─── Data in this exercise
-- ==== Sys2Proof/Tests/Slice0.lean ====
section
/-! SUPPORT. Tests. Expected results are the spec's own: the words of spec/30_encoding.md R84, and the
vectors of spec/95_test_vectors.md by their ids. The `witness_` theorems show a concrete case that
meets the hypotheses of the obligation they name. -/

namespace Sys2Proof.Tests

open Sys2Proof.Machine

/-! ### Small states -/

/-- The test configuration of spec/95_test_vectors.md section 0. -/
def cfg : Config := { referenceConfig with rndFn := .reference }

/-- A constructed block before a fetch. -/
def fresh : State := { State.reset with cfg := cfg, sched := { t := 0, frames := 1 } }

/-- The block after the fetch of an instruction at 0x0200 (`phase` one). -/
def fetched (o : Op) (w : Word) : State :=
  { fresh with pc := 0x0202, core := .execute, vx := fieldX w, vy := fieldY w
               dec := { word := w, op := some o, phase := .one } }

/-- The block about to execute. -/
def base : State := { fresh with pc := 0x0202, core := .execute }

/-- The block with these registers. -/
def regs (vs : List (Nibble × Byte)) (s : State) : State := vs.foldl (fun t p => t.setV p.1 p.2) s

/-- The block with these bytes from an address on. -/
def bytes (a : Nat) (bs : List Byte) (s : State) : State := { s with mem := s.mem.writeBytes a bs }

/-- The block with a sprite between its phases. -/
def phaseTwo (s : State) : State := { s with dec := { word := 0xD011, op := some .drw, phase := .two } }

/-- The next state, where there is one. -/
def next : Result → Option State
  | .next t => some t
  | _ => none

/-- The fatal error, where there is one. -/
def error : Result → Option FatalError
  | .fault (.fatal e _) => some e
  | _ => none

/-- The state a fatal error leaves. -/
def final : Result → Option State
  | .fault (.fatal _ t) => some t
  | _ => none

/-- Registers of the next state. -/
def vs (rs : List Nibble) (r : Result) : Option (List Byte) := (next r).map fun t => rs.map t.v

/-- Bytes of the next state. -/
def mem (as : List Nat) (r : Result) : Option (List Byte) := (next r).map fun t => as.map t.mem.read

/-! ### WellFormed smoke: the one check, and a term it refuses -/

theorem test_fatal_mode_has_no_FX0A : Instr.wellFormed .fatal (.ldVK 3) = false := by decide

theorem test_retry_mode_has_FX0A : Instr.wellFormed .retry (.ldVK 3) = true := by decide

/-! ### Decoding: every constructor from a word written out by R84 -/

theorem test_decode_control :
    decodeTableWord 16 0x00E0 = some .cls ∧ decodeTableWord 16 0x00EE = some .ret ∧
    decodeTableWord 16 0x1ABC = some (.jp 0xABC) ∧ decodeTableWord 16 0x2ABC = some (.call 0xABC) := by decide

theorem test_decode_skip :
    decodeTableWord 16 0x3ABC = some (.seVB 0xA 0xBC) ∧ decodeTableWord 16 0x4ABC = some (.sneVB 0xA 0xBC) ∧
    decodeTableWord 16 0x5AB0 = some (.seVV 0xA 0xB) ∧ decodeTableWord 16 0x9AB0 = some (.sneVV 0xA 0xB) := by
  decide

theorem test_decode_arith :
    decodeTableWord 16 0x6ABC = some (.ldVB 0xA 0xBC) ∧ decodeTableWord 16 0x7ABC = some (.addVB 0xA 0xBC) ∧
    decodeTableWord 16 0x8AB0 = some (.ldVV 0xA 0xB) ∧ decodeTableWord 16 0x8AB1 = some (.orVV 0xA 0xB) ∧
    decodeTableWord 16 0x8AB2 = some (.andVV 0xA 0xB) ∧ decodeTableWord 16 0x8AB3 = some (.xorVV 0xA 0xB) ∧
    decodeTableWord 16 0x8AB4 = some (.addVV 0xA 0xB) ∧ decodeTableWord 16 0x8AB5 = some (.subVV 0xA 0xB) ∧
    decodeTableWord 16 0x8AB6 = some (.shrVV 0xA 0xB) ∧ decodeTableWord 16 0x8AB7 = some (.subnVV 0xA 0xB) ∧
    decodeTableWord 16 0x8ABE = some (.shlVV 0xA 0xB) := by decide

theorem test_decode_memory_index :
    decodeTableWord 16 0xAABC = some (.ldIA 0xABC) ∧ decodeTableWord 16 0xBABC = some (.jpV0 0xABC) ∧
    decodeTableWord 16 0xFA1E = some (.addIV 0xA) ∧ decodeTableWord 16 0xFA29 = some (.ldFV 0xA) ∧
    decodeTableWord 16 0xFA33 = some (.ldBV 0xA) ∧ decodeTableWord 16 0xFA55 = some (.ldMV 0xA) ∧
    decodeTableWord 16 0xFA65 = some (.ldVM 0xA) := by decide

theorem test_decode_random_key_sprite_timer :
    decodeTableWord 16 0xCABC = some (.rnd 0xA 0xBC) ∧ decodeTableWord 16 0xDABC = some (.drw 0xA 0xB 0xC) ∧
    decodeTableWord 16 0xEA9E = some (.skp 0xA) ∧ decodeTableWord 16 0xEAA1 = some (.sknp 0xA) ∧
    decodeTableWord 16 0xFA07 = some (.ldVDT 0xA) ∧ decodeTableWord 16 0xFA0A = some (.ldVK 0xA) ∧
    decodeTableWord 16 0xFA15 = some (.ldDTV 0xA) ∧ decodeTableWord 16 0xFA18 = some (.ldSTV 0xA) := by decide
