-- ==== Sys2Proof/Syntax.lean ====
section
/-! DEFINITION. The syntax of the machine's steps: one constructor of `Instr` per row of spec/opcode_table.json. Rows with an
encoding are instructions a stream fetches; the others are the part's events (95_what_each_step_holds.md), which no word encodes. -/

namespace Sys2Proof

/-- The two streams of a strand (R269). -/
inductive StreamId where
  | A
  | E
  deriving DecidableEq, Repr

/-- The precision field of SFP (R62, R285): 0 `.s`, 1 `.d`, 2 `.h`, 3 `.bf`. -/
inductive Prec where
  | s
  | d
  | h
  | bf
  deriving DecidableEq, Repr

/-- The integer code of FCVTI and ICVTF (R285): 0 S64, 1 U64, 2 S32, 3 U32. -/
inductive IntCode where
  | i64
  | u64
  | i32
  | u32
  deriving DecidableEq, Repr

/-- The size of a scalar load (R286), F3 0 to 6. -/
inductive LdSize where
  | b
  | h
  | w
  | d
  | bu
  | hu
  | wu
  deriving DecidableEq, Repr

/-- The size of a scalar store (R286), F3 0 to 3. -/
inductive StSize where
  | b
  | h
  | w
  | d
  deriving DecidableEq, Repr

/-- A scope (R294), field codes 0 to 3. -/
inductive Scope where
  | cor
  | die
  | dev
  | sys
  deriving DecidableEq, Repr

/-- The ordering field of an atomic (R62): 0 `.rx`, 1 `.aq`, 2 `.rl`, 3 `.ar`. -/
inductive Order where
  | rx
  | aq
  | rl
  | ar
  deriving DecidableEq, Repr

/-- A branch condition (R287), field codes 0 to 5. -/
inductive Cond where
  | eq
  | ne
  | lt
  | ge
  | ltu
  | geu
  deriving DecidableEq, Repr

/-- The combine of `PLATS` (R141), field codes 0 to 4. -/
inductive ScatOp where
  | last
  | add
  | max
  | min
  | swap
  deriving DecidableEq, Repr

/-- The element type of `PLATS` (R141), field codes 0 to 7. -/
inductive ScatType where
  | i32
  | u32
  | i64
  | u64
  | f32
  | f16
  | bf16
  | f64
  deriving DecidableEq, Repr

/-- The function extension of `VSTP` (R145): op in FX[2:0], class in FX[5:4]; `.last` has class 0 alone. -/
inductive PlatStOp where
  | last
  | arith (op : BitVec 3) (cls : BitVec 2)
  deriving DecidableEq, Repr

/-- The three operand specifiers of a V-format word 0 (R58). -/
structure VOp where
  vd  : Spec
  vs1 : Spec
  vs2 : Spec
  deriving DecidableEq, Repr

/-- A replicate modifier (R63, R66). -/
structure Rep where
  en   : Bool
  size : BitVec 2
  idx  : BitVec 6
  deriving DecidableEq, Repr

/-- The fields of extended words 1 and 2 of a vector major (R63, R64). -/
structure Ext where
  rep2 : Rep
  rep1 : Rep
  zero : Bool
  inv  : Bool
  p    : BitVec 4
  vs3  : Spec
  xs2  : Reg
  xs   : Reg
  sat  : Bool
  ad   : Bool
  na   : Bool
  rnd  : BitVec 3
  tix  : BitVec 4
  fx   : BitVec 8
  deriving DecidableEq, Repr

/-- The fields a vector memory instruction uses (R188, R145): `.z`, the governing predicate, the address and second scalar
registers and the displacement its literal carries. -/
structure MemOp where
  zero : Bool
  inv  : Bool
  p    : BitVec 4
  xs   : Reg
  xs2  : Reg
  disp : Option W64
  deriving DecidableEq, Repr

/-- The 16-byte header of an RCP frame but for its kind, which the event names (R359), and the session that it travels in. -/
structure Rcp where
  session : Nat
  magic   : BitVec 32
  major   : Byte
  minor   : Byte
  tag     : BitVec 32
  len     : BitVec 32
  deriving DecidableEq, Repr

/-- The body of WINDOW_REG (R363). -/
structure WindowReq where
  window : BitVec 16
  flags  : Byte
  zeros  : BitVec 40
  base   : W64
  len    : W64
  pinVa  : W64
  pinLen : W64
  deriving DecidableEq, Repr

/-- The body of SPACE_SET (R362). -/
structure SpaceReq where
  asid  : BitVec 16
  flags : Byte
  key   : Byte
  dies  : Byte
  zeros : BitVec 24
  root  : W64
  deriving DecidableEq, Repr

/-- What an SPDM message asks for, as far as R111 and R367 give it a meaning: a measurement report of one index, the installation
of an AES-256-XTS key pair in a slot (R110), a change of a measured item (address-map policy, repair tables, key policy), or any other message. -/
inductive SpdmReq where
  | measure (index : Nat)
  | setKey  (slot : BitVec 6) (pair : BitVec 512)
  | change  (index : Nat)
  | other   (body : List Byte)
  deriving DecidableEq, Repr

/-- What a remote party asks of a UET connection (R358): packet delivery modes and semantic operations by number in the order of the
feature table, the congestion control, whether it carries RCP or a window, and the bits of its AES-GCM keys, 0 for none. -/
structure ConnReq where
  modes    : List Nat
  ops      : List Nat
  credits  : Bool
  guarded  : Bool
  keyBits  : Nat
  other    : Bool
  deriving DecidableEq, Repr

/-- The operation of a UET atomic (R101, R358): the operations of the ATOM major. -/
inductive UetOp where
  | add
  | and
  | or
  | xor
  | min
  | max
  | minu
  | maxu
  | swap
  | fadd32
  | cas
  deriving DecidableEq, Repr

/-- An instruction of majors 0x11 to 0x1C as the vector instruction queue holds it: a function of a V-format major with its operands,
extended fields (those of R195 when it has no extended words) and displacement, or a function of the row engine (R248). -/
inductive VForm where
  | vec (maj f3 : Nat) (o : VOp) (x : Ext) (disp : Option W64)
  | row (func : Nat) (var : Bool) (rd rs1 : Reg) (row0 : BitVec 3) (aJ aT : BitVec 4) (vX : Spec) (m : BitVec 4)
  deriving DecidableEq, Repr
──────
What the task asks:
Nothing beyond the lines from the start of the entries through the line with "def next : Result → Option State" should appear. Repeat those lines exactly, both ends included.

Solution to the exercise:
-- ==== Sys2Proof/Tests/Slice0.lean ====
section
/-! SUPPORT. Tests. Expected results are the spec's own: the words of spec/30_encoding.md R84, and the
vectors of spec/95_test_vectors.md by their ids. The `witness_` theorems show a concrete case that
meets the hypotheses of the obligation they name. -/

namespace Sys2Proof.Tests

open Sys2Proof.Machine

/-! ### Small states -/

/-- The test configuration of spec/95_test_vectors.md section 0. -/
def cfg : Config := { referenceConfig with rndFn := .reference }

/-- A constructed block before a fetch. -/
def fresh : State := { State.reset with cfg := cfg, sched := { t := 0, frames := 1 } }

/-- The block after the fetch of an instruction at 0x0200 (`phase` one). -/
def fetched (o : Op) (w : Word) : State :=
  { fresh with pc := 0x0202, core := .execute, vx := fieldX w, vy := fieldY w
               dec := { word := w, op := some o, phase := .one } }

/-- The block about to execute. -/
def base : State := { fresh with pc := 0x0202, core := .execute }

/-- The block with these registers. -/
def regs (vs : List (Nibble × Byte)) (s : State) : State := vs.foldl (fun t p => t.setV p.1 p.2) s

/-- The block with these bytes from an address on. -/
def bytes (a : Nat) (bs : List Byte) (s : State) : State := { s with mem := s.mem.writeBytes a bs }

/-- The block with a sprite between its phases. -/
def phaseTwo (s : State) : State := { s with dec := { word := 0xD011, op := some .drw, phase := .two } }

/-- The next state, where there is one. -/
def next : Result → Option State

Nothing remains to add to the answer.